(Dataset items)
-- ==== Sys2Proof/Machine/Locking.lean ====
section
/-! DEFINITION. Delay and asymmetry (R142 to R157, R171 to R188, R559, R560): the fibre's asymmetry, exchanges and their
classification, route changes with ranging and policies, PPS_IN as a source, and PTP. -/

namespace Sys2Proof.Machine

/-- `num / den` rounded to the nearest integer; 0 for a denominator of 0 (log entry 5). -/
def ratRound (num den : Int) : Int := if den = 0 then 0 else if den < 0 then roundDiv (-num) (-den) else roundDiv num den

/-- The lane that receives TIME on a port: the one whose peer lane has the position that carries it (R99, R154). -/
def State.timingRx (s : State) (p : Nat) : Nat := s.laneAt p (s.obj O.PORT_TIMING_POS (p + 1))

/-- λ² × τ(λ) on a common scale (R153): n_g × 8 × 10^18 × λ² + S0 × (λ² − λ0²)² × 299,792,458. -/
def tauN (ng s0 l0 l : Int) : Int := ng * (8 * 10 ^ 18) * l ^ 2 + s0 * (l ^ 2 - l0 ^ 2) ^ 2 * 299792458

/-- α of a port between a receiving and a sending lane, units of 2^-48 (R154). -/
def State.alphaOn (s : State) (p rx tx : Nat) : Int :=
  if s.obj O.PORT_ALPHA_MODE (p + 1) = 1 then s.objI O.PORT_ALPHA_FIXED (p + 1) else
  let li : Int := s.obj O.LANE_LAMBDA_RX (rx + 1)
  let lo : Int := s.obj O.LANE_LAMBDA_TX (tx + 1)
  if li = 0 ∨ lo = 0 then 0 else
  let tau := tauN (s.obj O.FIBRE_GROUP_INDEX (p + 1)) (s.obj O.FIBRE_S0 (p + 1)) (s.obj O.FIBRE_LAMBDA0 (p + 1))
  ratRound ((tau li * lo ^ 2 - tau lo * li ^ 2) * 2 ^ 48) (tau lo * li ^ 2)

/-- α in force on a port: that of the lanes that carry TIME (R99, R154). -/
def State.alpha (s : State) (p : Nat) : Int := s.alphaOn p (s.timingRx p) (s.timingLane p)

/-- A_x of R142, ps. -/
def State.asymX (s : State) (p : Nat) : Int :=
  (s.obj O.PORT_PEER_EXT_TX (p + 1) : Int) + s.obj O.PORT_EXT_RX (p + 1) - s.obj O.PORT_EXT_TX (p + 1) -
    s.obj O.PORT_PEER_EXT_RX (p + 1)

/-- δ_f of a round trip (R144), 2^-24 ns. -/
def State.fibreTrip (s : State) (p : Nat) (delta : Int) : Int :=
  delta - psToU ((s.obj O.PORT_EXT_TX (p + 1) : Int) + s.obj O.PORT_EXT_RX (p + 1) + s.obj O.PORT_PEER_EXT_TX (p + 1) +
    s.obj O.PORT_PEER_EXT_RX (p + 1))

/-- A of R145 for a round trip and an α, 2^-24 ns. -/
def State.asymWith (s : State) (p : Nat) (a delta : Int) : Int :=
  let t := s.port p
  psToU (s.asymX p + t.calAct + t.routeAct) + ratRound (a * s.fibreTrip p delta) (2 ^ 49 + a)

/-- A of R145 for a round trip, 2^-24 ns; on an Ethernet port A_x + PORT_ASYM_CAL (R184). -/
def State.asymOf (s : State) (p : Nat) (delta : Int) : Int :=
  if !s.native p then psToU (s.asymX p + (s.port p).calAct) else s.asymWith p (s.alpha p) delta

/-- Seconds of R176 as a limit: ROUTE_LIMIT + ROUTE_DRIFT × the duration of the loss, ps. -/
def State.returnLimit (s : State) (since : Nat) : Nat :=
  let ns := (s.hearth.cycles - since) * s.obj O.HEARTH_INC / 2 ^ 40
  s.obj O.ROUTE_LIMIT + s.obj O.ROUTE_DRIFT * ns / 10 ^ 9

/-- An exchange is accepted (R559): δ_ref takes it, and the port's objects report it. -/
def State.takeExchange (s : State) (p : Nat) (delta theta : Int) : State :=
  let pending := decide (2 ≤ s.routeState p)
  let s := s.modPort p fun t =>
    { t with acc := (delta :: t.acc).take 256, bias := theta - roundDiv s.hearth.moved (2 ^ 64), newSum := if pending then t.newSum + delta else t.newSum,
             newN := if pending then t.newN + 1 else t.newN }
  let s := ((s.setObjI O.PORT_DELTA delta (p + 1)).setObjI O.PORT_OFFSET theta (p + 1)).setObjI O.PORT_ASYM
    (s.asymOf p delta) (p + 1)
  if s.source = p then s.modServo fun m => { m with acceptN := m.acceptN + 1 } else s

/-- The tests that R174 makes of a port: NATIVE, width 2 or 4, and receive wavelengths that all differ by 10 nm or more. -/
def State.rangeOk (s : State) (p : Nat) : Bool :=
  let l (n : Nat) : Nat := s.obj O.LANE_LAMBDA_RX (n + 1)
  let ls := s.portLanes p
  s.native p && (s.width p == 2 || s.width p == 4) && ls.all (fun n => l n != 0) &&
    ls.all fun a => ls.all fun b => a == b || decide (l a + 10000 ≤ l b) || decide (l b + 10000 ≤ l a)

/-- A route change is confirmed on a port (R171 to R173): `dnew` is δ after it, `before` δ_ref before it. A second step
restarts the state that runs. `returned`: the port was the source when it was lost and comes back while there is no other (R176). -/
def State.routeChange (s : State) (p : Nat) (dnew before : Int) (returned : Bool) : State :=
  let st := s.routeState p
  let pending := decide (2 ≤ st)
  let own := s.source == p
  let s := s.modPort p fun t =>
    { t with refPrev := if pending && t.refSet then t.refPrev else before, refSet := true, confirmAt := s.hearth.cycles,
             acc := [], newSum := 0, newN := 0, cand := none }
  let s := s.setObjI O.PORT_ROUTE_STEP (dnew - (s.port p).refPrev) (p + 1)
  let s := if own ∧ s.hearth.state = .track ∧ ¬ s.frozen then s.noteBound else s
  let next := if st = 2 ∨ st = 3 then st else if s.obj O.PORT_RANGE_MODE (p + 1) = 1 then 2 else 3
  let s := (s.setObj O.PORT_ROUTE_STATE next (p + 1)).raise O.PORT_TIME_FLAGS 3 (p + 1)
  let s := if own ∨ (returned ∧ s.source = noSource) then s.raise O.HEARTH_FLAGS 4 else s
  if own ∧ s.hearth.state = .track then s.stopSlew else s

/-- A route change is settled (R175, R177, R178): the route state is NORMAL, and phase is released with PORT_ASYM_ROUTE as it stands at the
next servo update, where a write takes effect (R181, R560). -/
def State.settleRoute (s : State) (p : Nat) : State :=
  (s.modPort p fun t => { t with refSet := false, settled := true, newSum := 0, newN := 0 }).setObj O.PORT_ROUTE_STATE 0 (p + 1)

/-- The step of δ_f that is being settled: the mean since confirmation less δ_ref before the first step (R173, R175). -/
def State.routeDelta (s : State) (p : Nat) : Int :=
  let t := s.port p
  (if t.newN = 0 then s.objI O.PORT_DELTA (p + 1) else roundDiv t.newSum t.newN) - t.refPrev

/-- A step of PORT_ASYM_ROUTE, 2^-24 ns. -/
def State.addRoute (s : State) (p : Nat) (u : Int) : State :=
  s.setObjI O.PORT_ASYM_ROUTE (s.objI O.PORT_ASYM_ROUTE (p + 1) + uToPs u) (p + 1)

/-- On FORWARD: 1 where the peer is the lower-rank end, −1 where it is the higher-rank end (R177). -/
def State.forwardSign (s : State) (p : Nat) : Int :=
  if s.epPort p then -1
  else if s.twin.pair ≠ 0 ∧ s.twin.port = p ∧ s.manager then (if s.obj O.TWIN_STATE = 2 then -1 else 1)
  else if s.source = p ∨ s.peerLower p then 1
  else if s.peerHigher p then -1 else 0

/-- ROUTE_POLICY FORWARD (R177). -/
def State.applyForward (s : State) (p : Nat) : State :=
  (s.addRoute p (s.forwardSign p * ratRound (s.routeDelta p * 2 ^ 49) (2 ^ 49 + s.alpha p))).settleRoute p

/-- ROUTE_HOLD expires (R177). -/
def State.holdExpire (s : State) (p : Nat) : State :=
  if s.routeState p ≠ 3 then s
  else match s.obj O.ROUTE_POLICY with
    | 0 => s.settleRoute p
    | 1 => s.setObj O.PORT_ROUTE_STATE 4 (p + 1)
    | _ => s.applyForward p

def execRouteHoldExpire (port : Fin 48) (s : State) : Host.Outcome State Fault Refusal := runKeep s (·.holdExpire port)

§ Required work
The lines above from the one with "def State.rangeOk (s" through the one with "let pending := decide (2 ≤ st)" are to be duplicated exactly, ends included, with nothing added.

§ Answer box
def State.rangeOk (s : State) (p : Nat) : Bool :=
  let l (n : Nat) : Nat := s.obj O.LANE_LAMBDA_RX (n + 1)
  let ls := s.portLanes p
  s.native p && (s.width p == 2 || s.width p == 4) && ls.all (fun n => l n != 0) &&
    ls.all fun a => ls.all fun b => a == b || decide (l a + 10000 ≤ l b) || decide (l b + 10000 ≤ l a)

/-- A route change is confirmed on a port (R171 to R173): `dnew` is δ after it, `before` δ_ref before it. A second step
restarts the state that runs. `returned`: the port was the source when it was lost and comes back while there is no other (R176). -/
def State.routeChange (s : State) (p : Nat) (dnew before : Int) (returned : Bool) : State :=
  let st := s.routeState p
  let pending := decide (2 ≤ st)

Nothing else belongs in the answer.